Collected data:
-- Opening Marker --
/-- `DerivationExhausted` (R195, R196), for every choice of the hash functions: when all 2^32 candidates
are rejected, SAMPLE's and SAMPLED's common body leaves every register as it was, empties `HMSG`, sets
`SITER` to 0xFFFFFFFF and reports the code; the two commands are that body, with the hash functions of any
model arguments, and with the block's own (R8, R9). -/
def Obligations.ExhaustedSearchIsReported : Prop :=
  (∀ (h : HashFunctions) (d : NReg) (a : BReg) (disc : Option Nat) (s : State),
      (∀ i, i < 2 ^ 32 → accepts (candidate h (s.buf a) disc i) = false) →
      ∃ t, sampleCommand h d a disc s = .next t ∧ t.n = s.n ∧ t.siter = 0xFFFFFFFF ∧ t.hmsg = []
        ∧ OnlySampled d s t ∧ FailedWith .derivationExhausted t)
    ∧ (∀ d a s, exec (.sample d a) s = sampleCommand hashes d a none s)
    ∧ (∀ d a b s, s.nVal b < 2 ^ 32 →
      exec (.sampled d a b) s = sampleCommand hashes d a (some (s.nVal b)) s)
    ∧ ∀ (p : Parameters) (d : NReg) (a : BReg) (s : State),
      execWith p (.sample d a) s = sampleCommand p.toHashFunctions d a none s
        ∧ ∀ b, s.nVal b < 2 ^ 32 →
          execWith p (.sampled d a b) s = sampleCommand p.toHashFunctions d a (some (s.nVal b)) s

/-- "a value written by SAMPLE or SAMPLED is in [1, N-1]; it is a legal operand of SMULG" (R197 a). -/
def Obligations.SampledScalarIsLegal : Prop :=
  ∀ (i : Instr) (d : NReg) (s t : State),
    ((∃ a, i = .sample d a) ∨ ∃ a b, i = .sampled d a b) → exec i s = .next t →
    t.status.errcode = 0 →
    1 ≤ t.nVal d ∧ t.nVal d ≤ Config.N - 1
      ∧ ∀ q : QReg, ∃ u, exec (.smulg q d) t = .next u ∧ Succeeded u

/-! ## base58check_encoder, base58check_decoder (44, 45) -/

/-- `B58RawDecode` is the inverse of `B58Raw`, in both directions: on every byte sequence, and on every
string over the alphabet (R222), for every configuration. -/
def Obligations.RawDecodingInvertsRawEncoding : Prop :=
  ∀ c : Configuration,
    (∀ bytes : List Byte, b58RawDecode c (b58Raw c bytes) = bytes)
      ∧ ∀ str : List Byte, (∀ x ∈ str, ∃ dg, alphabetChar c dg = x) →
        b58Raw c (b58RawDecode c str) = str

/-- B58ENC (R208, R209): the Base-58 text of version byte, payload and checksum into `b[d]` and nothing
else, when it has at most 256 characters; otherwise `LengthOverflow`, and nothing is written. The last two
clauses are the same for every `SHA256` and every `LMAX` (R8, R9). -/
def Obligations.Base58EncodeResult : Prop :=
  ∀ (d a : BReg) (ver : Byte) (s : State),
    let body := ver :: s.buf a
    let str := b58Raw s.config (body ++ (hashes.sha256 (hashes.sha256 body)).take 4)
    encode (.b58enc d a ver) = commandWord 0x40 (indexField d) (indexField a) 0 0 ver
      ∧ (s.mem.wf = true → str.length ≤ 256 → ∃ t, exec (.b58enc d a ver) s = .next t
          ∧ Holds Config.lmax d str t ∧ OnlyB Config.lmax d s t ∧ Succeeded t)
      ∧ (256 < str.length → ∃ t, exec (.b58enc d a ver) s = .next t
          ∧ Unchanged s t ∧ FailedWith .lengthOverflow t)
      ∧ ∀ p : Parameters,
        let strP := b58Raw s.config (body ++ (p.sha256 (p.sha256 body)).take 4)
        (s.mem.wf = true → strP.length ≤ p.lmax → ∃ t, execWith p (.b58enc d a ver) s = .next t
            ∧ Holds p.lmax d strP t ∧ OnlyB p.lmax d s t ∧ Succeeded t)
          ∧ (p.lmax < strP.length → ∃ t, execWith p (.b58enc d a ver) s = .next t
            ∧ Unchanged s t ∧ FailedWith .lengthOverflow t)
-- Closing Marker --
Task to complete:
Every record above belongs in the answer, reproduced exactly.

Answer to the exercise:
/-- `DerivationExhausted` (R195, R196), for every choice of the hash functions: when all 2^32 candidates
are rejected, SAMPLE's and SAMPLED's common body leaves every register as it was, empties `HMSG`, sets
`SITER` to 0xFFFFFFFF and reports the code; the two commands are that body, with the hash functions of any
model arguments, and with the block's own (R8, R9). -/
def Obligations.ExhaustedSearchIsReported : Prop :=
  (∀ (h : HashFunctions) (d : NReg) (a : BReg) (disc : Option Nat) (s : State),
      (∀ i, i < 2 ^ 32 → accepts (candidate h (s.buf a) disc i) = false) →
      ∃ t, sampleCommand h d a disc s = .next t ∧ t.n = s.n ∧ t.siter = 0xFFFFFFFF ∧ t.hmsg = []
        ∧ OnlySampled d s t ∧ FailedWith .derivationExhausted t)
    ∧ (∀ d a s, exec (.sample d a) s = sampleCommand hashes d a none s)
    ∧ (∀ d a b s, s.nVal b < 2 ^ 32 →
      exec (.sampled d a b) s = sampleCommand hashes d a (some (s.nVal b)) s)
    ∧ ∀ (p : Parameters) (d : NReg) (a : BReg) (s : State),
      execWith p (.sample d a) s = sampleCommand p.toHashFunctions d a none s
        ∧ ∀ b, s.nVal b < 2 ^ 32 →
          execWith p (.sampled d a b) s = sampleCommand p.toHashFunctions d a (some (s.nVal b)) s

/-- "a value written by SAMPLE or SAMPLED is in [1, N-1]; it is a legal operand of SMULG" (R197 a). -/
def Obligations.SampledScalarIsLegal : Prop :=
  ∀ (i : Instr) (d : NReg) (s t : State),
    ((∃ a, i = .sample d a) ∨ ∃ a b, i = .sampled d a b) → exec i s = .next t →
    t.status.errcode = 0 →
    1 ≤ t.nVal d ∧ t.nVal d ≤ Config.N - 1
      ∧ ∀ q : QReg, ∃ u, exec (.smulg q d) t = .next u ∧ Succeeded u

/-! ## base58check_encoder, base58check_decoder (44, 45) -/

/-- `B58RawDecode` is the inverse of `B58Raw`, in both directions: on every byte sequence, and on every
string over the alphabet (R222), for every configuration. -/
def Obligations.RawDecodingInvertsRawEncoding : Prop :=
  ∀ c : Configuration,
    (∀ bytes : List Byte, b58RawDecode c (b58Raw c bytes) = bytes)
      ∧ ∀ str : List Byte, (∀ x ∈ str, ∃ dg, alphabetChar c dg = x) →
        b58Raw c (b58RawDecode c str) = str

/-- B58ENC (R208, R209): the Base-58 text of version byte, payload and checksum into `b[d]` and nothing
else, when it has at most 256 characters; otherwise `LengthOverflow`, and nothing is written. The last two
clauses are the same for every `SHA256` and every `LMAX` (R8, R9). -/
def Obligations.Base58EncodeResult : Prop :=
  ∀ (d a : BReg) (ver : Byte) (s : State),
    let body := ver :: s.buf a
    let str := b58Raw s.config (body ++ (hashes.sha256 (hashes.sha256 body)).take 4)
    encode (.b58enc d a ver) = commandWord 0x40 (indexField d) (indexField a) 0 0 ver
      ∧ (s.mem.wf = true → str.length ≤ 256 → ∃ t, exec (.b58enc d a ver) s = .next t
          ∧ Holds Config.lmax d str t ∧ OnlyB Config.lmax d s t ∧ Succeeded t)
      ∧ (256 < str.length → ∃ t, exec (.b58enc d a ver) s = .next t
          ∧ Unchanged s t ∧ FailedWith .lengthOverflow t)
      ∧ ∀ p : Parameters,
        let strP := b58Raw s.config (body ++ (p.sha256 (p.sha256 body)).take 4)
        (s.mem.wf = true → strP.length ≤ p.lmax → ∃ t, execWith p (.b58enc d a ver) s = .next t
            ∧ Holds p.lmax d strP t ∧ OnlyB p.lmax d s t ∧ Succeeded t)
          ∧ (p.lmax < strP.length → ∃ t, execWith p (.b58enc d a ver) s = .next t
            ∧ Unchanged s t ∧ FailedWith .lengthOverflow t)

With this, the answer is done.